Honor shook her head and sighed. It was her way to answer by nod or shake rather than by word.

'I have good news to tell you,' he went on; 'my father is delighted at the prospect, and he is nearly as impatient as I am to have your dear self in Chimsworthy.'

'I cannot go there,' said Honor in a tone that expressed the desolation of her heart.

'Why not?'

She hesitated.

'Why not, Honor? When I wish it, when my father is eager to receive you?'

'Dear Larry,' she said sadly, 'it can never, never be.'

'Come here,' he exclaimed impatiently, and drew her along with him. 'What is the meaning of this? I will understand.' Before them for nearly a mile lay a sheet of gold, a dense mass of unbroken gorse, in full blaze of flower, exhaling a nectareous fragrance in the sun, that filled the air. So dense were the flowers that no green spines could be seen, only various shades of orange and gold and pale yellow. Through it a path had been reaped, for rabbit-shooters, and along this Hillary drew her. The gorse reached to their waists. The fragrance was intoxicating.
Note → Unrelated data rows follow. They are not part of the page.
-- ==== Sys2Proof/Laws/Encoding.lean ====
section
/-! SUPPORT. Laws/Encoding.lean: the fields of a built word are the fields it was built from, and a word is its fields. -/

namespace Sys2Proof.Machine

theorem opField_lt (w : Word) : opField w < 16 := (w.extractLsb' 12 4).isLt

theorem idxField_lt (w : Word) : idxField w < 16 := (w.extractLsb' 8 4).isLt

theorem lowField_lt (w : Word) : lowField w < 4096 := (w.extractLsb' 0 12).isLt

theorem opField_eq (w : Word) : opField w = w.toNat / 4096 := by
  have := w.isLt
  simp only [opField, BitVec.extractLsb'_toNat, Nat.shiftRight_eq_div_pow]
  omega

theorem idxField_eq (w : Word) : idxField w = w.toNat / 256 % 16 := by
  simp only [idxField, BitVec.extractLsb'_toNat, Nat.shiftRight_eq_div_pow]

theorem dataField_toNat (w : Word) : (dataField w).toNat = w.toNat % 256 := by
  simp [dataField, BitVec.extractLsb'_toNat]

theorem lowField_eq (w : Word) : lowField w = w.toNat % 4096 := by
  simp only [lowField, BitVec.extractLsb'_toNat, Nat.shiftRight_eq_div_pow]
  omega

theorem mkWord_toNat (op idx : Nat) (b : Byte) :
    (mkWord op idx b).toNat = (op % 16) * 4096 + (idx % 16) * 256 + b.toNat := by
  have hb := b.isLt
  simp only [mkWord, BitVec.toNat_append, BitVec.toNat_ofNat]
  rw [← Nat.shiftLeft_add_eq_or_of_lt (by omega), ← Nat.shiftLeft_add_eq_or_of_lt (by omega)]
  simp only [Nat.shiftLeft_eq]
  omega

@[simp] theorem opField_mkWord (op idx : Nat) (b : Byte) : opField (mkWord op idx b) = op % 16 := by
  have hb := b.isLt
  rw [opField_eq, mkWord_toNat]
  omega

@[simp] theorem idxField_mkWord (op idx : Nat) (b : Byte) : idxField (mkWord op idx b) = idx % 16 := by
  have hb := b.isLt
  rw [idxField_eq, mkWord_toNat]
  omega

@[simp] theorem dataField_mkWord (op idx : Nat) (b : Byte) : dataField (mkWord op idx b) = b := by
  have hb := b.isLt
  apply BitVec.eq_of_toNat_eq
  rw [dataField_toNat, mkWord_toNat]
  omega

theorem lowField_mkWord (op idx : Nat) (b : Byte) :
    lowField (mkWord op idx b) = (idx % 16) * 256 + b.toNat := by
  have hb := b.isLt
  rw [lowField_eq, mkWord_toNat]
  omega

/-- A word is determined by its three fields. -/
theorem mkWord_fields (w : Word) : mkWord (opField w) (idxField w) (dataField w) = w := by
  have := w.isLt
  apply BitVec.eq_of_toNat_eq
  rw [mkWord_toNat, opField_eq, idxField_eq, dataField_toNat]
  omega

/-- With `w[11:0] = 0`, the idx and data fields are 0. -/
theorem lowField_zero (w : Word) : lowField w = 0 ↔ idxField w = 0 ∧ dataField w = 0 := by
  have hd : dataField w = 0 ↔ w.toNat % 256 = 0 := by
    rw [BitVec.toNat_eq, dataField_toNat]; rfl
  rw [hd, lowField_eq, idxField_eq]
  omega

end Sys2Proof.Machine

namespace Sys2Proof

open Sys2Proof.Machine

/-- What a check of `[11:8] = 0` answers. -/
theorem needIdxZero_ok {w : Word} {i j : Instr} : needIdxZero w i = .ok j ↔ idxField w = 0 ∧ i = j := by
  unfold needIdxZero
  split <;> simp_all

/-- What a check of `[11:0] = 0` answers. -/
theorem needLowZero_ok {w : Word} {i j : Instr} : needLowZero w i = .ok j ↔ lowField w = 0 ∧ i = j := by
  unfold needLowZero
  split <;> simp_all

/-- A decoded operation's word has that operation's code in its op field. -/
theorem decode_opcode {w : Word} {i : Instr} (h : decode w = .ok i) : i.opcode = opField w := by
  unfold decode at h
  split at h <;> simp only [needIdxZero_ok, needLowZero_ok, Except.ok.injEq, reduceCtorEq] at h
  all_goals first
    | (subst h; simp_all [Instr.opcode])
    | (obtain ⟨-, rfl⟩ := h; simp_all [Instr.opcode])

/-- A micro-op word's operation travels in SCANQ. -/
theorem decodeMicro_path {w : Word} {i : Instr} (h : decodeMicro w = some i) : i.path = .scanq := by
  unfold decodeMicro at h
  split at h
  · rename_i hop
    cases hd : decode w with
    | error c => simp [hd, Except.toOption] at h
    | ok j =>
      obtain rfl : j = i := by simpa [hd, Except.toOption] using h
      have hc := decode_opcode hd
      rw [← hc] at hop
      cases j <;> simp_all [microOp, Instr.opcode, Instr.path]
  · simp at h

/-- An accepted host word's operation is a host command. -/
theorem decodeHost_path {w : Word} {i : Instr} (h : decodeHost w = .ok i) : i.path = .host := by
  unfold decodeHost at h
  split at h
  · simp at h
  · split at h
    · simp at h
    · rename_i h1 h2
      have hc := decode_opcode h
      rw [← hc] at h1 h2
      cases i <;> simp_all [reservedOp, notHostOp, Instr.opcode, Instr.path]

end Sys2Proof
end

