/-- A state whose parts are checked one by one is good. -/
theorem good_of_checks {s : State} (h1 : s.cfg.wellFormed = true)
    (h2 : s.keycur.length = s.cfg.groups ∧ s.keycur.all (fun b => decide (b.toNat < 64)) = true)
    (h3 : s.keyprev.length = s.cfg.groups ∧ s.keyprev.all (fun b => decide (b.toNat < 64)) = true)
    (h4 : s.pitch0.toNat ≤ s.cfg.maxPitch0)
    (h5 : ErrorOk s) (h6 : PotsOk s) (h7 : s.duty.toNat ≤ s.cfg.pwmTop)
    (h8 : s.voices.length = s.cfg.maxVoices ∧ (∀ v ∈ s.voices, Voice.ok s.cfg v) ∧ (soundingNotes s.voices).Nodup)
    (h9 : s.laststatus = 0 ∨ s.laststatus.getLsbD 7 = true)
    (h10 : s.scanq.all (fun w => (decodeMicro w).any (fun i => i.generated s.cfg s.mode)) = true ∧
      (s.scanq = [] ∨ (s.scanq.getLast? = some (encode .advance) ∧ s.scanq.count (encode .advance) = 1)) ∧
      s.scanq.length ≤ scanqBound s.cfg s.mode)
    (h11 : OtherBackendIdle s) : s.Inv :=
  ⟨h1, ⟨h2.1, by simpa using h2.2⟩, ⟨h3.1, by simpa using h3.2⟩, h4, h5, h6, h7, ⟨h8.1, h8.2.1, h8.2.2⟩, h9,
    ⟨List.all_eq_true.mp h10.1, h10.2.1, h10.2.2⟩, h11⟩

theorem goodBusy_inv : goodBusy.Inv :=
  good_of_checks (by decide) (by decide) (by decide) (by decide) (by unfold ErrorOk; decide) (by unfold PotsOk; decide)
    (by decide) (by unfold Voice.ok; decide) (by decide) ⟨by decide, by decide, by decide⟩ (by unfold OtherBackendIdle; decide)

theorem goodSynth_inv : goodSynth.Inv :=
  good_of_checks (by decide) (by decide) (by decide) (by decide) (by unfold ErrorOk; decide) (by unfold PotsOk; decide)
    (by decide) (by unfold Voice.ok; decide) (by decide) ⟨by decide, by decide, by decide⟩ (by unfold OtherBackendIdle; decide)

theorem goodMidi_inv : goodMidi.Inv :=
  good_of_checks (by decide) (by decide) (by decide) (by decide) (by unfold ErrorOk; decide) (by unfold PotsOk; decide)
    (by decide) (by unfold Voice.ok; decide) (by decide) ⟨by decide, by decide, by decide⟩ (by unfold OtherBackendIdle; decide)

/-- A good Synth state whose highest key has just been pressed, at the highest pitch. -/
def goodEdge : State := { goodSynth with keycur := [0x04, 0x20], pitch0 := 48 }

theorem goodEdge_inv : goodEdge.Inv :=
  good_of_checks (by decide) (by decide) (by decide) (by decide) (by unfold ErrorOk; decide) (by unfold PotsOk; decide)
    (by decide) (by unfold Voice.ok; decide) (by decide) ⟨by decide, by decide, by decide⟩ (by unfold OtherBackendIdle; decide)

/-- A listed turn that is no reset makes the next step no reset. -/
theorem not_reset_of_listed {s : State} {u : Turn} {ts : List Turn} (h : s.env.turns = u :: ts) (hu : ∀ m, u ≠ .reset m) :
    ¬ ResetIsNext s := by
  rintro ⟨m, hm⟩
  simp only [takeTurn, h] at hm
  exact hu m hm

theorem witness_DecodingAnEncodingGivesTheOperation :
    [Instr.keywr 15 0xFF, .potwr 15 0, .rdreg 255, .von 255, .voff 255, .pshift (-128), .pshift 127, .scan].all
      Instr.wellFormed = true := by decide

theorem witness_EncodingADecodingGivesTheWord : decode 0xA080 = .ok (.pshift (-128)) := by decide

/-- One word for each clause, at the ends of its ranges. -/
theorem witness_HostWordIsCheckedInOrderThenExecuted :
    (let s := listed State.reset .host [0x0000]
     s.cfg.wellFormed = true ∧ s.env.turns = [.host] ∧ s.env.words = [0x0000] ∧ s.scanq = []) ∧
    [0x0FFF, 0x7000, 0xE000, 0xFFFF].all (fun w : Nat => w / 4096 ∈ [0x0, 0x7, 0xE, 0xF]) = true ∧
    [0x5000, 0x8000, 0xDFFF].all (fun w : Nat => w / 4096 = 5 ∨ (8 ≤ w / 4096 ∧ w / 4096 ≤ 13)) = true ∧
    (Config.cfgT.groups ≤ 0x1200 / 256 % 16 ∧ 0x11FF / 256 % 16 < Config.cfgT.groups) ∧
    (0x2100 / 256 % 16 ≠ 0 ∧ 0x20FF / 256 % 16 = 0) ∧ (2 ≤ 0x3200 / 256 % 16 ∧ 0x31FF / 256 % 16 < 2) ∧
    (0x4001 % 4096 ≠ 0 ∧ 0x4000 % 4096 = 0) ∧
    (0x6100 / 256 % 16 ≠ 0 ∧ regOf Config.cfgT (0x601C % 256) = none ∧ regOf Config.cfgT (0x601B % 256) ≠ none) := by
  decide

theorem witness_StepRunsTheDecodedInstruction :
    (let s := listed State.reset .host [0x10C5]
     s.cfg.wellFormed = true ∧ s.env.turns = [.host] ∧ s.env.words = [0x10C5] ∧ s.scanq = [] ∧
       decodeHost 0x10C5 = .ok (.keywr 0 0xC5)) ∧
    (let s := listed goodBusy .scan []
     s.cfg.wellFormed = true ∧ s.env.turns = [.scan] ∧ s.scanq = [0x9026, 0xB000, 0xD000] ∧
       decodeMicro 0x9026 = some (.voff 38)) ∧
    (listed State.reset .timer []).env.turns = [.timer] := by decide

theorem witness_ScanAgentTakesTheHeadAndTickMayComeBetween :
    (let s := listed goodBusy .scan []
     s.cfg.wellFormed = true ∧ s.env.turns = [.scan] ∧ s.scanq = [0x9026, 0xB000, 0xD000] ∧
       decode 0x9026 = .ok (.voff 38) ∧ 8 ≤ (0x9026 : Word).toNat / 4096 ∧ (0x9026 : Word).toNat / 4096 ≤ 13) ∧
    (let s := listed State.reset .scan []
     s.env.turns = [.scan] ∧ s.scanq = []) ∧
    (let s := listed goodBusy .host []
     s.env.turns = [.host] ∧ s.scanq ≠ []) ∧
    (listed goodBusy .timer []).env.turns = [.timer] := by decide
'Look here, Honor,' said he, 'look at this furze. It is like my nature. It is said that there is not a month in the year in which it does not blossom. Sometimes there is only a golden speck here and there—when the snow is on the ground, not more than a few flowers, and then one stalk sets fire to another, as spring comes on, and the whole bush burns and is not consumed, like that in the desert, when God spoke to Moses from it. It has been so with me, Honor. I have always loved you. Sometimes the prickles have been too thick, and then there have been but few tokens of love; but never, never has the bloom died away altogether. In my heart, Honor, love has always lived, and now it is all blazing, and shining, and full of sweetness.'

'Larry,' answered Honor slowly, 'look here;' she put her hand to a gorse bush and plucked a mass of golden bloom.